2、温控电路2, temperature control circuit
本实施例中,所述温控电路主要包括相互连接的反向电压保护支路和温控支路;所述温控支路与所述调压电路可以接触也可以不接触,即对调压电路进行接触式加热/制冷或非接触式加热/制冷。In this embodiment, the temperature control circuit mainly includes a reverse voltage protection branch and a temperature control branch connected to each other; the temperature control branch may or may not be in contact with the voltage regulation circuit, that is, voltage regulation The circuit performs contact heating/cooling or non-contact heating/cooling.
若以对调压电路进行非接触式加热为例,该温控电路具体可包括红外线加热支路;该红外线加热支路根据检测出的直流输出电位偏差值相应对调压电路进行非接触式加热。但是本实施例中主要以接触式加热(即温控电路包括相互连接的反向电压保护支路和温控支路)为例进行描述。For example, the non-contact heating of the voltage regulating circuit may include an infrared heating branch; the infrared heating branch performs non-contact heating on the voltage regulating circuit according to the detected DC output potential deviation value. . However, in this embodiment, the contact heating is mainly used (that is, the temperature control circuit includes the reverse voltage protection branch and the temperature control branch connected to each other) as an example.
具体地,温控电路的电路结构包括但不限于如图1所示,反向电压保护支路包括电阻R21、电阻R27、齐纳二极管D1以及齐纳二极管D2;温控支路包括电阻R22、电阻R26、NPN三极管Q6以及PNP三级管Q7。Specifically, the circuit structure of the temperature control circuit includes, but is not limited to, as shown in FIG. 1, the reverse voltage protection branch includes a resistor R21, a resistor R27, a Zener diode D1, and a Zener diode D2; the temperature control branch includes a resistor R22, Resistor R26, NPN transistor Q6 and PNP transistor Q7.
电阻R21的输入端连接直流输出电位偏差检测电路中运算放大器支路的输出端P2;电阻R21的输出端连接NPN三极管Q6的基极以及齐纳二极管D1的阴极;电阻R27的输入端连接直流输出电位偏差检测电路中运算放大器支路的输出端P2;电阻R27的输出端连接PNP三级管Q7的基极以及齐纳二极管D2的阳极;齐纳二极管D1的阳极和齐纳二极管D2的阴极接地;电阻R22的输入端连接NPN三极管Q6的发射极,其输出端接地;电阻R26的输入端连接PNP三级管Q7的发射极,其输出端接地;NPN三极管Q6的集电极和PNP三级管Q7的集电极对应接入电源两端+VCC和-VCC。The input end of the resistor R21 is connected to the output terminal P2 of the operational amplifier branch in the DC output potential deviation detecting circuit; the output end of the resistor R21 is connected to the base of the NPN transistor Q6 and the cathode of the Zener diode D1; the input end of the resistor R27 is connected to the DC output The output terminal P2 of the operational amplifier branch in the potential deviation detecting circuit; the output terminal of the resistor R27 is connected to the base of the PNP transistor Q7 and the anode of the Zener diode D2; the anode of the Zener diode D1 and the cathode of the Zener diode D2 are grounded The input end of the resistor R22 is connected to the emitter of the NPN transistor Q6, and its output terminal is grounded; the input end of the resistor R26 is connected to the emitter of the PNP tertiary tube Q7, and its output terminal is grounded; the collector of the NPN transistor Q6 and the PNP three-stage tube The collector of Q7 corresponds to both ends of the power supply +VCC and -VCC.

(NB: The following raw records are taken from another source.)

-- ==== Sys2Proof/Laws/Step.lean ====
section
/-! SUPPORT. What a step is once the next host action is known, and what taking each host action comes to. -/

namespace Sys2Proof.Machine

/-- A step with a host action to come performs it, at the state with the action taken and the counter advanced. -/
theorem step_cons {s : State} {a : HostAction} {rest : List HostAction} (h : s.pending = a :: rest) :
    step s = performAction a { s with pending := rest, freeCtr := s.freeCtr + 1 } := by
  simp [step, nextAction, h]

@[simp] theorem performAction_issue (w : CmdWord) (s : State) : performAction (.issue w) s = issue w s := rfl

@[simp] theorem performAction_reset (s : State) : performAction .reset s = .next (hostReset s) := rfl

@[simp] theorem performAction_read_reg (r : Reg) (s : State) :
    performAction (.read (.reg r)) s = .next (hostRead (.reg r) s) := rfl

/-- A register write inside its range. -/
theorem performAction_writeReg {r : Reg} {v : Nat} {s : State} (h : r.writable s.config v = true) :
    performAction (.writeReg r v) s = .next (hostWriteReg r v s) := if_pos h

/-- An action that is not well formed is refused by name. -/
theorem performAction_refused {a : HostAction} {s : State} (h : a.wellFormed s.config = false) :
    performAction a s = .refused (.outsideHostContract a) := by
  unfold performAction
  rw [if_neg (by simp [h])]

theorem issue_of_decode {w : CmdWord} {i : Instr} (s : State) (h : decode w = .ok i) : issue w s = exec i s := by
  simp [issue, h]

theorem issue_of_reject {w : CmdWord} {r : Reject} (s : State) (h : decode w = .error r) :
    issue w s = .next (raise .illegalCommand s) := by
  simp [issue, h]

end Sys2Proof.Machine
end

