/-- RES holds an unsigned integer of up to 8 bytes as it is (R104). -/
theorem toNat_ofInt_readInt_unsigned (e : Endian) {b : List Byte} (hb : b.length ≤ 8) :
    (BitVec.ofInt 64 (readInt b e .unsigned)).toNat = natOfBytes e b := by
  rw [readInt_unsigned, BitVec.ofInt_natCast, toNat_ofNat_of_lt (natOfBytes_lt_word e hb)]

/-- RES holds a signed integer of up to 8 bytes in two's complement (R104). -/
theorem toInt_ofInt_readInt_signed (e : Endian) {b : List Byte} (hpos : 0 < b.length) (hb : b.length ≤ 8) :
    (BitVec.ofInt 64 (readInt b e .signed)).toInt = readInt b e .signed := by
  obtain ⟨hlow, hhigh⟩ := (intFits_signed_iff _ _).1 (intFits_readInt hpos e .signed)
  have hle : (2 : Int) ^ (8 * b.length - 1) ≤ 2 ^ 63 := pow_le_pow_right₀ (by decide) (by omega)
  exact BitVec.toInt_ofInt_eq_self (by decide) (by omega) (by omega)

/-- Settles O19: the span decides, and RES is wide enough for the integer of its bytes. -/
theorem rdintReadsInteger : Obligations.RdintReadsInteger := by
  intro s w e sg
  have hw := widthBytes_le w
  obtain ⟨t, ht⟩ := exec_completes (.rdint w e sg) s
  rcases execRdint_cases ht with ⟨hb, rfl⟩ | ⟨hb, rfl⟩
  · refine ⟨fun _ => ⟨_, ht, ?_, ?_, toNat_ofNat_of_lt (by omega), rfl⟩, fun h => absurd hb (by omega)⟩
    · rintro rfl
      exact toNat_ofInt_readInt_unsigned e (by simpa using hw)
    · rintro rfl
      exact toInt_ofInt_readInt_signed e (by simpa using widthBytes_pos w) (by simpa using hw)
  · exact ⟨fun h => absurd hb (by omega), fun _ => ht⟩

/-- A completed write leaves its bytes in OBUF, and nothing specified beyond them (R36). -/
theorem succeed_memWrite_obufAt (s : State) (v : List Byte) (a : Nat) : (succeed (s.memWrite v)).obufAt a = v[a]? :=
  memWrite_obufAt s v a

theorem succeed_memWrite_obufAt_of_le (s : State) (v : List Byte) {a : Nat} (h : v.length ≤ a) :
    (succeed (s.memWrite v)).obufAt a = none := by
  rw [succeed_memWrite_obufAt, List.getElem?_eq_none h]

/-- VAL is the same modulo 2^(8w) whichever sign it is read with (R105). -/
theorem valueOperand_emod (sg : Sign) (v : Word) {w : Nat} (hw : w ≤ 8) :
    (valueOperand sg v % 2 ^ (8 * w)).toNat = v.toNat % 2 ^ (8 * w) := by
  have hcast : ((v.toNat : Int) % 2 ^ (8 * w)).toNat = v.toNat % 2 ^ (8 * w) := by norm_cast
  cases sg with
  | unsigned => exact hcast
  | signed =>
    have hdvd : (2 : Int) ^ (8 * w) ∣ 2 ^ 64 := pow_dvd_pow 2 (by omega)
    have hemod : v.toInt % 2 ^ 64 = (v.toNat : Int) % 2 ^ 64 := by
      rw [BitVec.toInt_eq_toNat_bmod]
      exact Int.bmod_emod
    rw [← hcast, valueOperand, ← Int.emod_emod_of_dvd _ hdvd, hemod, Int.emod_emod_of_dvd _ hdvd]

/-- The bytes WRINT writes are the low bytes of VAL (R105). -/
theorem writeInt_valueOperand {sg : Sign} {v : Word} {w : Nat} {e : Endian} {b : List Byte} (hw : w ≤ 8)
    (h : writeInt (valueOperand sg v) w e sg = .ok b) : b = bytesOfNat e v.toNat w := by
  obtain ⟨-, rfl⟩ := writeInt_eq_ok h
  rw [valueOperand_emod sg v hw, bytesOfNat_mod]

/-- Settles O20: the test that VAL fits decides, and the bytes written are those of VAL whichever the sign. -/
theorem wrintWritesInteger : Obligations.WrintWritesInteger := by
  intro s w e sg v hv fits hfits
  have hv' : v = valueOperand sg s.val := by cases sg <;> exact hv
  have hfits' : fits ↔ intFits v (widthBytes w) sg = true := by
    rw [hfits]
    cases sg with
    | unsigned => rw [intFits_unsigned_iff, hv]; exact (and_iff_right (Int.natCast_nonneg _)).symm
    | signed => exact (intFits_signed_iff _ _).symm
  obtain ⟨t, ht⟩ := exec_completes (.wrint w e sg) s
  rcases execWrint_cases ht with ⟨b, hb, rfl⟩ | ⟨hn, rfl⟩
  · obtain rfl := writeInt_valueOperand (widthBytes_le w) hb
    refine ⟨fun _ => ⟨_, ht, bytesOfNat_length .., fun k hk => ?_, fun a ha => ?_, rfl⟩, fun h => ?_⟩
    · rw [succeed_memWrite_obufAt]
      cases e with
      | little => exact leBytes_getElem?_byte s.val hk
      | big => exact beBytes_getElem?_byte s.val hk
    · exact succeed_memWrite_obufAt_of_le _ _ (by simpa using ha)
    · exact absurd (hfits'.2 (hv' ▸ (writeInt_eq_ok hb).1)) h
  · refine ⟨fun h => ?_, fun _ => ht⟩
    rw [hfits', hv', hn] at h
    cases h

/-! ### Float patterns -/

/-- Settles O23: both functions keep the four bytes as they are, least significant first. -/
theorem floatPatternRoundTrip : Obligations.FloatPatternRoundTrip := by
  refine ⟨fun b hb => ?_, fun p hp => ?_⟩
  · rw [readFloat32LE, writeFloat32LE, ← hb, leBytes_leNat]
  · rw [readFloat32LE, writeFloat32LE, leNat_leBytes]
    exact Nat.mod_eq_of_lt hp

/-- Settles O21: RES holds the integer of the four bytes, whose digits in base 256 they are. -/
theorem rdf32leCopiesPattern : Obligations.Rdf32leCopiesPattern := by
  intro s
  obtain ⟨t, ht⟩ := exec_completes .rdf32le s
  rcases execRdf32le_cases ht with ⟨hb, rfl⟩ | ⟨hb, rfl⟩
  · have hlen := memRead_length s s.off.toNat 4
    have hlt : leNat (s.memRead s.off.toNat 4) < 2 ^ 32 := hlen ▸ natOfBytes_lt .little (s.memRead s.off.toNat 4)
    have hword : leNat (s.memRead s.off.toNat 4) < 2 ^ 64 := by omega
    refine ⟨fun _ => ⟨_, ht, fun k hk => ?_, ?_, rfl, rfl⟩, fun h => absurd hb (by omega)⟩
    · exact (extractLsb'_ofNat_leNat hword (hlen.symm ▸ hk)).trans (memRead_getElem ..)
    · apply BitVec.eq_of_toNat_eq
      rw [succeed_res, readFloat32LE, BitVec.extractLsb'_toNat, Nat.shiftRight_eq_div_pow, toNat_ofNat_of_lt hword,
        Nat.div_eq_of_lt hlt]
      rfl
  · exact ⟨fun h => absurd hb (by omega), fun _ => ht⟩

/-- Settles O22: the bound on VAL decides, and the four bytes are the low bytes of VAL in little-endian order. -/
theorem wrf32leWritesPattern : Obligations.Wrf32leWritesPattern := by
  intro s
  obtain ⟨t, ht⟩ := exec_completes .wrf32le s
  rcases execWrf32le_cases ht with ⟨hb, rfl⟩ | ⟨hb, rfl⟩
  · refine ⟨fun _ => ⟨_, ht, writeFloat32LE_length _, fun k hk => ?_, fun a ha => ?_, rfl⟩, fun h => ?_⟩
    · rw [succeed_memWrite_obufAt]
      exact leBytes_getElem?_byte s.val hk
    · exact succeed_memWrite_obufAt_of_le _ _ (by simpa using ha)
    · omega
  · exact ⟨fun h => absurd hb (by omega), fun _ => ht⟩

/-! ### What a float pattern denotes -/

theorem getLsbD_eq_decide (p : CmdWord) (i : Nat) : p.getLsbD i = decide (p.toNat / 2 ^ i % 2 = 1) := by
  rw [← BitVec.testBit_toNat, Nat.testBit_eq_decide_div_mod_eq]

/-- The datum of a pattern put together from its three fields, case by case (R106). -/
theorem floatDatum_of_fields {p : CmdWord} {s e f : Nat} (hs : s < 2) (he : e < 256) (hf : f < 2 ^ 23)
    (hp : p.toNat = 2 ^ 31 * s + 2 ^ 23 * e + f) :
    floatDatum p =
      if e = 0 then .finite (decide (s = 1)) f (-149)
      else if e = 255 then if f = 0 then .infinity (decide (s = 1)) else .nan (decide (2 ^ 22 ≤ f))
      else .finite (decide (s = 1)) (2 ^ 23 + f) ((e : Int) - 150) := by
  have hsign : p.getLsbD 31 = decide (s = 1) := by rw [getLsbD_eq_decide]; congr 1; apply propext; omega
  have hexp : (p.extractLsb' 23 8).toNat = e := by rw [toNat_field]; omega
  have hfrac : (p.extractLsb' 0 23).toNat = f := by rw [toNat_field]; omega
  have hquiet : p.getLsbD 22 = decide (2 ^ 22 ≤ f) := by rw [getLsbD_eq_decide]; congr 1; apply propext; omega
  simp only [floatDatum, hsign, hexp, hfrac, hquiet]

/-- The significand of a normal number with its hidden bit, scaled by 2^(-23) (R106). -/
theorem normal_magnitude (e f : Nat) :
    ((2 ^ 23 + f : Nat) : Rat) * 2 ^ ((e : Int) - 150) = (1 + (f : Rat) / 2 ^ 23) * 2 ^ ((e : Int) - 127) := by
  have hexp : (e : Int) - 127 = 23 + ((e : Int) - 150) := by ring
  rw [hexp, zpow_add₀ (by norm_num)]
  push_cast
  field_simp
  ring

/-- Settles O24: the three fields of the pattern select the case of R106. -/
theorem floatDatumOfPattern : Obligations.FloatDatumOfPattern := by
  intro p s e f hs he hf hp
  rw [floatDatum_of_fields hs he hf hp]
  refine ⟨fun h => if_pos h, fun hlow hhigh => ?_, ?_, ?_⟩
  · exact ⟨2 ^ 23 + f, (e : Int) - 150, by rw [if_neg (by omega), if_neg (by omega)], normal_magnitude e f⟩
  · rintro rfl rfl
    rfl
  · rintro rfl hf0
    exact if_neg hf0

end Sys2Proof.Machine

/-! SUPPORT. The statements of 41_bcd_imei. Reading the nibbles of bytes and packing nibbles into bytes are inverse in
either order, and so are digits and characters, which gives the round trips; a read of the span then gives its nibbles
and digits as numbers by their index, which gives what the commands write. -/

namespace Sys2Proof.Machine

open Sys2Proof.Claims

/-! ### Digits and characters -/

@[simp] theorem digitOf_digitChar (d : Nibble) : digitOf (digitChar d) = d := by
  revert d
  decide

theorem digitChar_digitOf {c : Byte} (h : isDigitChar c = true) : digitChar (digitOf c) = c := by
  revert c
  decide

theorem isBcdDigit_digitOf {c : Byte} (h : isDigitChar c = true) : isBcdDigit (digitOf c) = true := by
  revert c
  decide

theorem isDigitChar_digitChar {d : Nibble} (h : isBcdDigit d = true) : isDigitChar (digitChar d) = true := by
  revert d
  decide

/-- A string of digit characters holds decimal nibbles. -/
theorem all_map_digitOf {str : List Byte} (h : str.all isDigitChar = true) :
    (str.map digitOf).all isBcdDigit = true := by
  simp only [List.all_map, List.all_eq_true] at h ⊢
  exact fun c hc => isBcdDigit_digitOf (h c hc)

/-- A string of digit characters is given back by the nibbles it holds. -/
theorem map_digitChar_map_digitOf {str : List Byte} (h : str.all isDigitChar = true) :
    (str.map digitOf).map digitChar = str := by
  rw [List.map_map]
  exact (List.map_congr_left fun c hc => digitChar_digitOf (List.all_eq_true.1 h c hc)).trans (List.map_id _)

theorem all_map_digitChar {d : List Nibble} (h : d.all isBcdDigit = true) :
    (d.map digitChar).all isDigitChar = true := by
  simp only [List.all_map, List.all_eq_true] at h ⊢
  exact fun x hx => isDigitChar_digitChar (h x hx)

theorem map_digitOf_map_digitChar (d : List Nibble) : (d.map digitChar).map digitOf = d := by
  simp [Function.comp_def]

/-- The string of a sequence of decimal nibbles: what BCD2STR and BCD2IMEI both give once their nibbles are read
(R121, R127, R128). -/
def nibblesToString (d : List Nibble) : Except ErrCode (List Byte) :=
  if d.all isBcdDigit then .ok (d.map digitChar) else .error .bcdNibbleError

theorem bcdDigitsToString_eq (b : List Byte) : bcdDigitsToString b = nibblesToString (nibblesPlain b) := rfl

theorem nibblesToString_of_all {d : List Nibble} (h : d.all isBcdDigit = true) :
    nibblesToString d = .ok (d.map digitChar) := if_pos h

theorem nibblesToString_eq_ok {d : List Nibble} {str : List Byte} (h : nibblesToString d = .ok str) :
    d.all isBcdDigit = true ∧ str = d.map digitChar := by
  unfold nibblesToString at h
  split at h <;> cases h
  exact ⟨‹_›, rfl⟩

theorem nibblesToString_of_not_all {d : List Nibble} (h : ¬ d.all isBcdDigit = true) :
    nibblesToString d = .error .bcdNibbleError := if_neg h

/-! ### The two orders of the nibbles in a byte

Both layouts of an IMEI, and the BCD digits of the plain one, are the same functions up to this order. -/

/-- The byte that holds two nibbles, the earlier one first. -/
def joinNibbles : ImeiLayout → Nibble → Nibble → Byte
  | .plain, x, y => x ++ y
  | .swapped, x, y => y ++ x

/-- The nibbles of a byte sequence in the order of a layout (R120, R127, R128). -/
def nibblesOf : ImeiLayout → List Byte → List Nibble
  | .plain => nibblesPlain
  | .swapped => nibblesSwapped

/-- Two nibbles a byte in the order of a layout (R122, R125, R126). -/
def packOf : ImeiLayout → List Nibble → List Byte
  | .plain => packPlain
  | .swapped => packSwapped

@[simp] theorem packOf_nil (m : ImeiLayout) : packOf m [] = [] := by cases m <;> rfl

@[simp] theorem packOf_cons_cons (m : ImeiLayout) (x y : Nibble) (d : List Nibble) :
    packOf m (x :: y :: d) = joinNibbles m x y :: packOf m d := by cases m <;> rfl

@[simp] theorem hiNibble_append (x y : Nibble) : hiNibble (x ++ y) = x := BitVec.extractLsb'_append_eq_left

@[simp] theorem loNibble_append (x y : Nibble) : loNibble (x ++ y) = y := BitVec.extractLsb'_append_eq_right

theorem hiNibble_append_loNibble (b : Byte) : hiNibble b ++ loNibble b = b := by
  revert b
  decide

@[simp] theorem nibblesOf_append (m : ImeiLayout) (a b : List Byte) :
    nibblesOf m (a ++ b) = nibblesOf m a ++ nibblesOf m b := by
  cases m <;> exact List.flatMap_append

3、调压电路3, voltage regulator circuit
本实施例中,所述调压电路包括相互连接的热敏器件支路和调压支路;所述热敏器件支路与所述温控支路接触,即温控支路可对热敏器件支路进行加热;所述调压支路的输出端与所述三极管Q4的输入端即基极连接。In this embodiment, the voltage regulating circuit includes a heat-sensitive device branch and a voltage regulating branch connected to each other; the heat-sensitive device branch is in contact with the temperature-controlled branch, that is, the temperature-controlled branch can be thermally sensitive The device branch is heated; the output of the voltage regulating branch is connected to the input terminal of the transistor Q4, that is, the base.
具体地,调压电路的电路结构包括但不限于如图1所示,图1中,热敏器件支路包括热敏电阻NTC1、热敏电阻NTC2、电阻R13、电阻R14、电阻R17以及电阻R18;调压支路包括电流源I、稳压器、电阻R12以及电容C3;所述热敏电阻NTC1与温控支路中NPN三极管Q6 或电阻R22接触,使热敏电阻NTC1可以被NPN三极管Q6或电阻R22加热;所述热敏电阻NTC2与温控支路中PNP三级管Q7或电阻R26接触,使热敏电阻NTC2可以被PNP三极管Q7或电阻R26加热。Specifically, the circuit structure of the voltage regulating circuit includes, but is not limited to, as shown in FIG. 1. In FIG. 1, the heat-sensitive device branch includes a thermistor NTC1, a thermistor NTC2, a resistor R13, a resistor R14, a resistor R17, and a resistor R18. The voltage regulating branch includes a current source I, a voltage regulator, a resistor R12, and a capacitor C3; the thermistor NTC1 and the NPN transistor Q6 in the temperature control branch Or the resistor R22 is in contact, so that the thermistor NTC1 can be heated by the NPN transistor Q6 or the resistor R22; the thermistor NTC2 is in contact with the PNP transistor Q7 or the resistor R26 in the temperature control branch, so that the thermistor NTC2 can be PNP Transistor Q7 or resistor R26 is heated.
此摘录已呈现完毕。